In this section and unless otherwise specified below, the term "DNSSEC Query" follows the specification for DNS queries as specified in DNS Query and Response Defaults. The handling of the DNS responses on the DNS queries follow, unless otherwise specified below, what is specified for DNSSEC Response in the same specification.

  1. If the Test Type is "undelegated" do:

    1. If Undelegated DS is empty then do terminate the test procedure.

    2. Else, for each DS record in Undelegated DS do:

      1. Extract the digest algorithm code and key tag from the DS record ("Digest Code" and "Key Tag", respectively).

      2. If Digest Code is 0 then output DS01_DS_ALGO_NOT_DS with Digest Code and Key Tag. Set IP address as "-".

      3. If Digest Code is 1 or 3 then output DS01_DS_ALGO_DEPRECATED with Digest Code and Key Tag. Set IP address as "-".

      4. If Digest Code is 5-255 then output DS01_DS_ALGO_RESERVED with Digest Code and Key tag. Set IP address as "-".

      5. Verify if the Zonemaster implementation can create a digest of any valid DNSKEY record using Digest Code. If the verification fails output DS01_DIGEST_NOT_SUPPORTED_BY_ZM with Digest Code and Key tag. Set IP address as "-".

    3. If none of the DS records has digest algorithm value 2 output DS01_DS_ALGO_2_MISSING.

    4. Terminate the test procedure.

  2. From here the test procedure is for normal test, not undelegated.

  3. If Child Zone is the root zone (".") then terminate the test procedure.

  4. Create the following empty set:

    1. Name server IP, key tag from DS record and digest algorithm code ("DS Records").

  5. Create a DNSSEC Query with query type DS and query name Child Zone ("DS Query").

  6. Retrieve all name server IP addresses for the parent zone of Child Zone using Method1 (store as "Parent NS IP").

  7. For each parent name server in Parent NS IP do:

    1. Send DS Query to the name server IP.
    2. If at least one of the following criteria is met, then go to next parent name server:
      1. There is no DNSSEC Response.
      2. The RCODE in the DNSSEC Response is not "NoError" (IANA RCODE List).
      3. The OPT record is absent in the DNSSEC Response.
      4. The DO flag is unset in the DNSSEC Response.
      5. The AA flag is not set in the DNSSEC Response.
      6. There is no DS record with matching owner name in the answer section of the DNSSEC Response.
    3. Retrieve the DS records from the DNSSEC Response and add name sever IP, key tag from the DS record and the digest algorithm code from the DS record to the DS Records set.

  8. If the DS Records set is empty terminate the test procedure.

  9. For each subset in DS Records where both DS digest code ("Digest Code") and key tag ("Key Tag") are identical for all subset elements do:

    1. If Digest Code is 0 then output DS01_DS_ALGO_NOT_DS with Digest Code, Key Tag and list of name server IP addresses.
    2. If Digest Code is 1 or 3 then output DS01_DS_ALGO_DEPRECATED with Digest Code, Key Tag and list of name server IP addresses.
    3. If Digest Code is 5-255 then output DS01_DS_ALGO_RESERVED with Digest Code, Key Tag and list of name server IP addresses.
    4. Verify that the Zonemaster implementation can create a digest of any valid DNSKEY record using Digest Code.
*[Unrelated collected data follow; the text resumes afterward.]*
/-- The parse loop drops one byte after the other as long as no sync pair starts there and five bytes stay behind. -/
theorem RxUnit.parse_junk (P : Params) (n : Nat) (r : RxUnit) (hw : Memory.wf r.buf = true) (hn : n + 5 ≤ r.cnt)
    (hjunk : ∀ k, k < n → ¬ r.syncAt k) :
    ∃ r' : RxUnit, Memory.wf r'.buf = true ∧ r'.held = r.held.drop n ∧ r.parse P r.cnt = r'.parse P r'.cnt := by
  induction n generalizing r with
  | zero => exact ⟨r, hw, rfl, rfl⟩
  | succ n ih =>
    have hscan := RxUnit.scan_not_syncAt P r (by omega) (hjunk 0 (Nat.succ_pos n))
    have hjunk₁ : ∀ k, k < n → ¬ ((r.dropFront 1).raise .ok).syncAt k := by
      intro k hk
      simp only [RxUnit.syncAt, RxUnit.raise_buf]
      rw [RxUnit.dropFront_read 1 r hw k (by omega), RxUnit.dropFront_read 1 r hw (k + 1) (by omega)]
      exact hjunk (k + 1) (by omega)
    obtain ⟨r', hw', hheld', hparse⟩ := ih ((r.dropFront 1).raise .ok) (RxUnit.dropFront_wf 1 r hw)
      (by rw [RxUnit.raise_cnt, RxUnit.dropFront_cnt]; omega) hjunk₁
    refine ⟨r', hw', ?_, ?_⟩
    · rw [hheld', RxUnit.held_raise, RxUnit.held_dropFront 1 r hw, List.drop_drop, Nat.add_comm]
    · rw [RxUnit.parse_unroll, hscan, ← hparse]
      rfl

/-- Settles O32: phase 1 holds every byte of the burst, and phase 2 reports its frames one after the other. -/
theorem frameBurstIsReceivedWhole : Obligations.FrameBurstIsReceivedWhole := by
  intro s fs hw hempty hcap hfit hin
  have hdrain := RxUnit.drain_bytes s.params.rxCap (burstBytes fs) s.rx hw (by rw [hempty, Nat.zero_add]; exact hfit)
  have hdrained : s.drainPhase = s.rx.drain s.params.rxCap ((burstBytes fs).map .byte) := by
    rw [State.drainPhase, hin]
    rfl
  rw [← hdrained] at hdrain
  obtain ⟨herror, hrest, hheld, hwf⟩ := hdrain
  have hnone : s.rx.held = [] := List.length_eq_zero_iff.mp (s.rx.held_length.trans hempty)
  rw [hnone, List.nil_append] at hheld
  obtain ⟨r, hcnt, hstat, hparse⟩ := RxUnit.parse_burst s.params fs s.drainPhase.unit hwf hcap hfit hheld
  refine ⟨_, exec_rxPass_of_drained herror, ?_⟩
  rw [State.parsePhase, hparse]
  refine ⟨?_, hcnt, hstat⟩
  rw [State.drained, hrest]
  rfl

/-- Settles O30: all but the last five bytes are junk in front of the last five, which wait for a header. -/
theorem unsyncedBytesDrainToFive : Obligations.UnsyncedBytesDrainToFive := by
  intro s hw hjunk hidle
  obtain ⟨r, _, hheld, hparse⟩ : ∃ r : RxUnit, Memory.wf r.buf = true ∧ r.held = s.rx.held.drop (s.rx.cnt - 5) ∧
      s.rx.parse s.params s.rx.cnt = r.parse s.params r.cnt := by
    obtain hshort | hlong := Nat.lt_or_ge s.rx.cnt 5
    · refine ⟨s.rx, hw, ?_, rfl⟩
      rw [Nat.sub_eq_zero_of_le hshort.le, List.drop_zero]
    · exact RxUnit.parse_junk s.params _ s.rx hw (by omega) fun k hk => hjunk k (by omega)
  have hcnt : r.cnt = min s.rx.cnt 5 := by
    rw [← r.held_length, hheld, List.length_drop, s.rx.held_length]
    omega
  rw [RxUnit.parse_short s.params r (by omega)] at hparse
  refine ⟨_, exec_rxPass_of_idle hidle, ?_⟩
  rw [hparse]
  refine ⟨?_, rfl, hcnt, fun k hk => ?_⟩
  · simp only [State.parsed, State.emit, State.respond, List.append_nil]
    rfl
  · show Memory.read r.buf k = _
    rw [← r.held_getD k (by omega), ← s.rx.held_getD _ (by omega), hheld]
    simp only [List.getD_eq_getElem?_getD, List.getElem?_drop, Nat.add_comm]

/-- Settles O31: the parse loop drops the junk and then finds a burst of one frame. -/
theorem junkBeforeAFrameIsDropped : Obligations.JunkBeforeAFrameIsDropped := by
  intro s junk ver cmd p hw hcap hfit hidle hcnt hbytes hjunk
  obtain ⟨r, hw₁, hheld, hparse⟩ := RxUnit.parse_junk s.params junk.length s.rx hw (by omega) hjunk
  have hall : s.rx.held = junk ++ frameBytes ver cmd p := by rw [RxUnit.held, hcnt, hbytes]
  rw [hall, List.drop_left] at hheld
  have hburst : r.held = burstBytes [(ver, cmd, p)] := by
    rw [hheld, burstBytes_cons]
    exact (List.append_nil _).symm
  have hlen : (burstBytes [(ver, cmd, p)]).length ≤ s.params.rxCap := by
    rw [← hburst, hheld, frameBytes_length]
    exact hfit
  obtain ⟨r', hcnt', hstat', hrest⟩ := RxUnit.parse_burst s.params [(ver, cmd, p)] r hw₁ hcap hlen hburst
  refine ⟨_, exec_rxPass_of_idle hidle, ?_⟩
  rw [hparse, hrest]
  exact ⟨rfl, hcnt', hstat'⟩

end Sys2Proof.Machine
end

section
/-! PROOFS of the statements about the TX unit (41_tx_frame_assembler.md): the fields of an assembled frame, what
`TX.FRAME` leaves for each way its write loop can end, and the loop-back law. -/
namespace Sys2Proof.Machine
open Sys2Proof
If the verification fails output DS01_DIGEST_NOT_SUPPORTED_BY_ZM with Digest Code, Key Tag and list of name server IP addresses.

  10. If none of the elements in DS Records has digest algorithm value 2 output DS01_DS_ALGO_2_MISSING.

Outcome(s)

The outcome of this Test Case is "fail" if there is at least one message with the severity level ERROR or CRITICAL.

The outcome of this Test Case is "warning" if there is at least one message with the severity level WARNING, but no message with severity level ERROR or CRITICAL.

In other cases, no message or only messages with severity level INFO or NOTICE, the outcome of this Test Case is "pass".

Special procedural requirements

If either IPv4 or IPv6 transport is disabled, ignore the evaluation of the result of any test using this transport protocol. Log a message reporting on the ignored result.

See the DNSSEC README document about DNSSEC algorithms.

Intercase dependencies

None.

Terminology

No special terminology for this test case.